# MATERIAL FOR THIS EXERCISE
/-- TXWAIT (R348): lanes resolve at once or wait; with one unresolved the sub-gang parks. -/
def execTxwait (f : EForm) (s : State) : Host.Outcome State Fault Refusal :=
  runInstr s fun c => do
    let act := c.active f.g
    let vdst := quadRegs 4 f.d
    let vsrc := quadRegs 1 f.a
    c.checkTouch act { v := vdst ++ vsrc, s := [], p := guardP f.g }
    c.checkCounter .enc
    c.checkPool s vdst
    let id := s.nextId
    let tokens := act.toList.map fun i => (i, vsrc.map fun v => c.vreg v i)
    let s := s.issue c .enc [] vdst [] none act fun p =>
      s.waitLanes { p with
        addrs := tokens.map fun x => (x.1, s.viewSeen c.grid.vmid (s.tokenPool (nth x.2 0 0).toNat))
        data := tokens
        op := .txwait }
    let open_ := tokens.any fun x => s.tokenLive (nth x.2 0 0).toNat
    .ok ((if open_ then s.waitFor c id else s).advance c)

/-- A TXWAIT all of whose lanes are resolved delivers them (R348, R357). -/
def State.txwaitArrive (s : State) (r : Runner) (p : Pending) : State :=
  (s.modGang r.core r.slot fun g => g.modPending p.id s.waitLanes).quadFinish r p.id

/-! ### TXFILL (R349) -/

/-- The bytes of a tile image for a token (R349). -/
def State.imageBytes (s : State) (token : Nat) : Nat :=
  if s.tokenLive token then
    match Table.get? s.pond.pools (keyPool (s.pondEntry (token / 1024)).key) with
    | some p => p.tileBytes
    | none => 512
  else 512

/-- ALIGN, SCRATCH_BOUND and FE_POISON of a TXFILL's image (R349). -/
def Issuer.checkImage (c : Issuer) (a n : Nat) : Except Stop Unit :=
  let bad := fun (code : Code) => Except.error (Stop.fault (c.record code c.sub.fibres a 0))
  if a % 16 != 0 then bad .align
  else if c.team.scratchBytes < a + n then bad .scratchBound
  else if c.team.meetsPoison a n then bad .fePoison
  else .ok ()

/-- TXFILL at issue (R349): a release at package scope. -/
def execTxfill (f : EForm) (s : State) : Host.Outcome State Fault Refusal :=
  runInstr s fun c => do
    let ds := sRegs false f.d
    let n := sNum f.a
    c.checkOnce (ds ++ vRun n 5)
    let w := fun k => (c.sreg (n + k)).toNat
    c.checkRange (bitsOf (w 4) 31 1 == 0)
    if c.gang.scratchBusy then .error .hold
    let size := s.imageBytes (w 0)
    c.checkImage (w 1) size
    c.checkReport
    c.checkCounter .enc
    let mask := BitVec.ofNat 64 (w 2 + 2 ^ 32 * w 3)
    .ok ((s.issue c .enc [] [] ds none c.sub.fibres fun p =>
      { p with
        addrs := [(0, s.viewSeen c.grid.vmid (s.tokenPool (w 0)))]
        sent := false
        op := .request (.txfill (w 0) (w 1) mask (bitOf (w 4) 0) (c.seen.bytes (w 1) size)) }).advance c)

/-- A deferred POND_ACCESS of an instruction that acts once (R345). -/
def State.pondFail (s : State) (r : Runner) (id addr : Nat) : State :=
  s.modGang r.core r.slot fun g => g.modPending id fun p =>
    { p with st := .failing .pondAccess p.lanes (BitVec.ofNat 64 addr) 0 }

/-- A status register's value delivered. -/
def State.deliverWord (s : State) (r : Runner) (p : Pending) (w : Word) : State :=
  s.deliver r.core r.slot p.id { Out.none with sregs := p.sdst.map fun d => (d, w) }

/-- The guard of a tile. -/
def State.setGuard (s : State) (pool tile : Nat) (g : Option HeapGuard) : State :=
  s.modPond fun p =>
    { p with guards := match g with
        | some g => Table.put p.guards (pool * 2 ^ 23 + tile) g
        | none => Table.del p.guards (pool * 2 ^ 23 + tile) }

/-- The first line of a tile that the fill path may not write (R349). -/
def State.badHeapLine (s : State) (va n : Nat) : Option Nat :=
  (linesOf va n).find? fun a => match s.heapLine .engineWrite a with
    | .error _ => true
    | .ok _ => false

/-- The guard of a tile written zero, in its lines too: no heap read passes it until a later fill (R349). -/
def State.killGuard (s : State) (pool : Nat) (p : Pool) (tile : Nat) : State :=
  let va := p.hbase + tile * p.tileBytes
  let dead := fun (x : Nat × LineGuard) =>
    if (linesOf va p.tileBytes).contains (128 * x.2.line) then (x.1, { x.2 with guard := HeapGuard.dead, judged := [] }) else x
  (s.setGuard pool tile none).modPond fun q => { q with lineGuards := q.lineGuards.map dead }

/-- A fill with a free tile (R349): the image and the guard are written, then the entry is valid and its waiters wake. -/
def State.fillTile (s : State) (way pool : Nat) (p : Pool) (tile : Nat) (mask : DWord) (shared : Bool) (bs : List Byte) :
    State × Word :=
  let x := s.pondEntry way
  let va := p.hbase + tile * p.tileBytes
  match s.badHeapLine va p.tileBytes with
  | some bad => (((s.dropLive way).killGuard pool p tile).heapFault bad, 3)
  | none =>
    let g : HeapGuard := { live := true, shared := shared, pool := pool, ownvm := x.ownvm, act := x.act }
    let s := s.setGuard pool tile (some g)
    let s := (linesOf va p.tileBytes).foldl (fun s a => s.heapWrite a (slice bs (a - va) 128)) s
    let s := s.modPool pool fun p => { p with free := p.free.drop 1 }
    let y := { x with st := .valid, shared := shared, infl := mask, tile := tile, lhf := p.frame }
    let s := s.setEntry way y
    (s.wake (tokenOf way x.seq) x.key fun e vmid =>
      if e.v then entryOutcome p e vmid way y else .denied, 0)

/-- The Millpond acts on a TXFILL (R349). -/
def State.txfillArrive (s : State) (r : Runner) (p : Pending) (token : Nat) (mask : DWord) (shared : Bool) (bs : List Byte) :
    State :=
  let way := token / 1024
  let x := s.pondEntry way
  if !s.tokenLive token then s.deliverWord r p 2
  else
    let pool := keyPool x.key
    match s.pool? pool with
    | none => s.pondFail r p.id (pondAddr pool (keyObj x.key))
    | some q =>
      if !(s.viewFor p 0 r.grid.vmid pool).f then s.pondFail r p.id (pondAddr pool (keyObj x.key))
      else if x.st == .doomed then (s.dropLive way).deliverWord r p 1
      else
        match q.free with
        | [] => (s.dropLive way).deliverWord r p 3
        | t :: _ =>
          if !((linesOf (q.hbase + t * q.tileBytes) q.tileBytes).all (s.heapMay (wayDie way))) then s
          else
            let y := s.fillTile way pool q t mask shared bs
            y.1.deliverWord r p y.2

/-! ### TXINV (R350) -/

/-- TXINV at issue: a release at package scope (R356). `regs` are the registers that it reads, from its operand (R350). -/
def txinvIssue (f : EForm) (op : (Nat → Nat) → Request) (regs : List Nat) (s : State) : Host.Outcome State Fault Refusal :=
  runInstr s fun c => do
    let ds := sRegs false f.d
    let n := sNum f.a
    c.checkOnce (ds ++ regs.map fun k => n + k)
    let w := fun k => (c.sreg (n + k)).toNat
    c.checkRange (bitsOf (w 0) 31 8 == 0)
    c.checkReport
    c.checkCounter .enc
    .ok ((s.issue c .enc [] [] ds none c.sub.fibres fun p =>
      { p with
        addrs := [(0, s.viewSeen c.grid.vmid (w 0))]
        sent := false
        op := .request (op w) }).advance c)

/-- TXINV `.key` (R350). -/
def execTxinvKey (f : EForm) (s : State) : Host.Outcome State Fault Refusal :=
  txinvIssue f (fun w => .txinvKey (w 0) (w 1) (w 2)) [0, 1, 2] s

/-- TXINV `.infl` (R350). -/
def execTxinvInfl (f : EForm) (s : State) : Host.Outcome State Fault Refusal :=
  txinvIssue f (fun w => .txinvInfl (w 0) (BitVec.ofNat 64 (w 2 + 2 ^ 32 * w 3))) [0, 2, 3] s

/-- Whether an entry of a pool matches a TXINV (R350). -/
def invMatches (pool : Nat) (range : Option (Nat × Nat)) (mask : DWord) (x : PondEntry) : Bool :=
  x.st != .invalid && keyPool x.key == pool && (match range with
    | some (lo, hi) => decide (lo ≤ keyObj x.key) && decide (keyObj x.key ≤ hi)
    | none => x.isLive || (x.infl &&& mask) != 0)

/-- One entry that a TXINV matches (R350): a valid one becomes invalid, one in flight is doomed. The way joins `done`, and a
valid entry is counted in `got`. -/
def State.txinvEntry (s : State) (r : Runner) (id way : Nat) : State :=
  let x := s.pondEntry way
  let count := fun (p : Pending) =>
    { p with
      done := insertNat way p.done
      got := if x.st == .valid then Table.put p.got 0 (Table.getD p.got 0 0 + 1) else p.got }
  (if x.st == .valid then s.dropValid way else s.setEntry way { x with st := .doomed }).modGang r.core r.slot fun g =>
    g.modPending id count

/-- A TXINV passes every entry of its pool (R350, R356): each is an operation of its own, in the order of the ways, and the
count arrives after the last. With `one` the arrival does a single entry. -/
def State.txinvArrive (s : State) (r : Runner) (p : Pending) (pool : Nat) (range : Option (Nat × Nat)) (mask : DWord)
    (one : Bool) : State :=
  let addr := pondAddr pool (match range with
    | some (lo, _) => lo
    | none => 0)
  if p.done.isEmpty && ((s.pool? pool).isNone || !(s.viewFor p 0 r.grid.vmid pool).i) then s.pondFail r p.id addr
  else
    let ways := (s.pond.entries.filter fun (x : Nat × PondEntry) =>
      invMatches pool range mask x.2 && p.done.all fun w => decide (w < x.1)).map fun x => x.1
    match one, ways with
    | true, w :: _ => s.txinvEntry r p.id w
    | _, _ =>
      let s := ways.foldl (fun s w => s.txinvEntry r p.id w) s
      match (s.gang? r.core r.slot).bind fun g => g.pending? p.id with
      | some q => s.deliverWord r q ((Table.getD q.got 0 0).setWidth 32)
      | none => s

/-! ### TXFRAME and TXPIN (R351, R352, R355) -/

/-- TXFRAME at issue (R351). -/
def execTxframe (f : EForm) (s : State) : Host.Outcome State Fault Refusal :=
  runInstr s fun c => do
    let ds := sRegs false f.d
    c.checkOnce (ds ++ opdS .n32 f.a)
    let pool := c.num f.a
    c.checkRange (decide (pool < 256))
    c.checkCounter .enc
    .ok ((s.issue c .enc [] [] ds none c.sub.fibres fun p =>
      { p with
        addrs := [(0, s.viewSeen c.grid.vmid pool)]
        op := .txframe pool }).advance c)

/-- A pool's next frame (R339, R354): the quarantine releases tiles, and the clock hands may go on. -/
def Pool.nextFrame (p : Pool) : Pool :=
  let frame := p.frame + 1
  let due := fun (x : Nat × BitVec 16) => x.2 + 2 == frame
  { p with
    frame := frame
    free := p.free ++ (p.quar.filter due).map (fun x => x.1)
    quar := p.quar.filter fun x => !due x
    hands := p.hands.map fun h => (h.1, h.2.1, 0, false) }

/-- The Millpond acts on a TXFRAME (R351, R355). -/
def State.txframeArrive (s : State) (r : Runner) (p : Pending) (pool : Nat) : State :=
  match s.pool? pool with
  | none => s.pondFail r p.id (pondAddr pool 0)
  | some q =>
    if !(s.viewFor p 0 r.grid.vmid pool).t then s.pondFail r p.id (pondAddr pool 0)
    else
      let q' := q.nextFrame
      let s := s.modPool pool fun _ => q'
      let old := (s.pond.entries.filter fun (x : Nat × PondEntry) =>
        keyPool x.2.key == pool && x.2.isLive && decide (q.inflim ≤ (q'.frame - x.2.lhf).toNat)).map fun x => x.1
      (old.foldl State.dropLive s).deliverWord r p (q'.frame.setWidth 32)

/-- TXPIN at issue (R352). -/
def txpinIssue (on : Bool) (f : EForm) (s : State) : Host.Outcome State Fault Refusal :=
  runInstr s fun c => do
    let ds := sRegs false f.d
    let n := sNum f.a
    c.checkOnce (ds ++ vRun n 3)
    let key := (vRun n 3).map c.sreg
    c.checkRange (keyOk key)
    c.checkCounter .enc
    .ok ((s.issue c .enc [] [] ds none c.sub.fibres fun p =>
      { p with
        addrs := [(0, s.viewSeen c.grid.vmid (keyPool (keyOf key)))]
        data := [(0, key)]
        op := .txpin on }).advance c)

/-- TXPIN `.set` (R352). -/
def execTxpinSet (f : EForm) (s : State) : Host.Outcome State Fault Refusal := txpinIssue true f s

/-- TXPIN `.clr` (R352). -/
def execTxpinClr (f : EForm) (s : State) : Host.Outcome State Fault Refusal := txpinIssue false f s

/-- The Millpond acts on a TXPIN (R352). -/
def State.txpinArrive (s : State) (r : Runner) (p : Pending) (on : Bool) : State :=
  let key := keyOf (Table.getD p.data 0 [])
  let pool := keyPool key
  if (s.pool? pool).isNone || !(s.viewFor p 0 r.grid.vmid pool).f then s.pondFail r p.id (pondAddr pool (keyObj key))
  else
    match s.findKey key with
    | none => s.deliverWord r p 0
    | some way => (s.setEntry way { s.pondEntry way with pin := on }).deliverWord r p 1

/-! ### Eviction (R354) -/

/-- Whether a clock hand stops: free and quarantined tiles reach `WMARK` (R354). -/
def Pool.handsDone (p : Pool) : Bool := decide (p.wmark ≤ p.free.length + p.quar.length)

/-- CLOCK_HAND_ADVANCE (R354): the hand of a pool on a die passes one set, or stops. -/
def execClockHandAdvance (die pool : Nat) (s : State) : Host.Outcome State Fault Refusal :=
  match s.pool? pool with
  | none => .next s
  | some p =>
    let h := Table.getD p.hands die (0, 0, false)
    let put := fun (s : State) (x : Nat × Nat × Bool) => s.modPool pool fun p => { p with hands := Table.put p.hands die x }
    if 4 ≤ die || p.wmark ≤ p.free.length || h.2.2 then .next s
    else if p.handsDone then .next (put s (h.1, h.2.1, true))
    else
      let gone := (waysOfSet (65536 * die + h.1)).filter fun w =>
        let x := s.pondEntry w
        x.st == .valid && !x.pin && keyPool x.key == pool && decide (p.agethr ≤ s.entryAge x)
      let s := gone.foldl State.dropValid s
      let idle := if gone.isEmpty then h.2.1 + 1 else 0
      let full := ((s.pool? pool).map Pool.handsDone).getD false
      .next (put s ((h.1 + 1) % 65536, idle, full || decide (65536 ≤ idle)))

end Sys2Proof.Machine
end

# EXERCISE REQUIREMENTS
The required answer is each line of the data in which the word "foldl" appears.

# TASK SOLUTION
    let s := (linesOf va p.tileBytes).foldl (fun s a => s.heapWrite a (slice bs (a - va) 128)) s
      let s := ways.foldl (fun s w => s.txinvEntry r p.id w) s
      (old.foldl State.dropLive s).deliverWord r p (q'.frame.setWidth 32)
      let s := gone.foldl State.dropValid s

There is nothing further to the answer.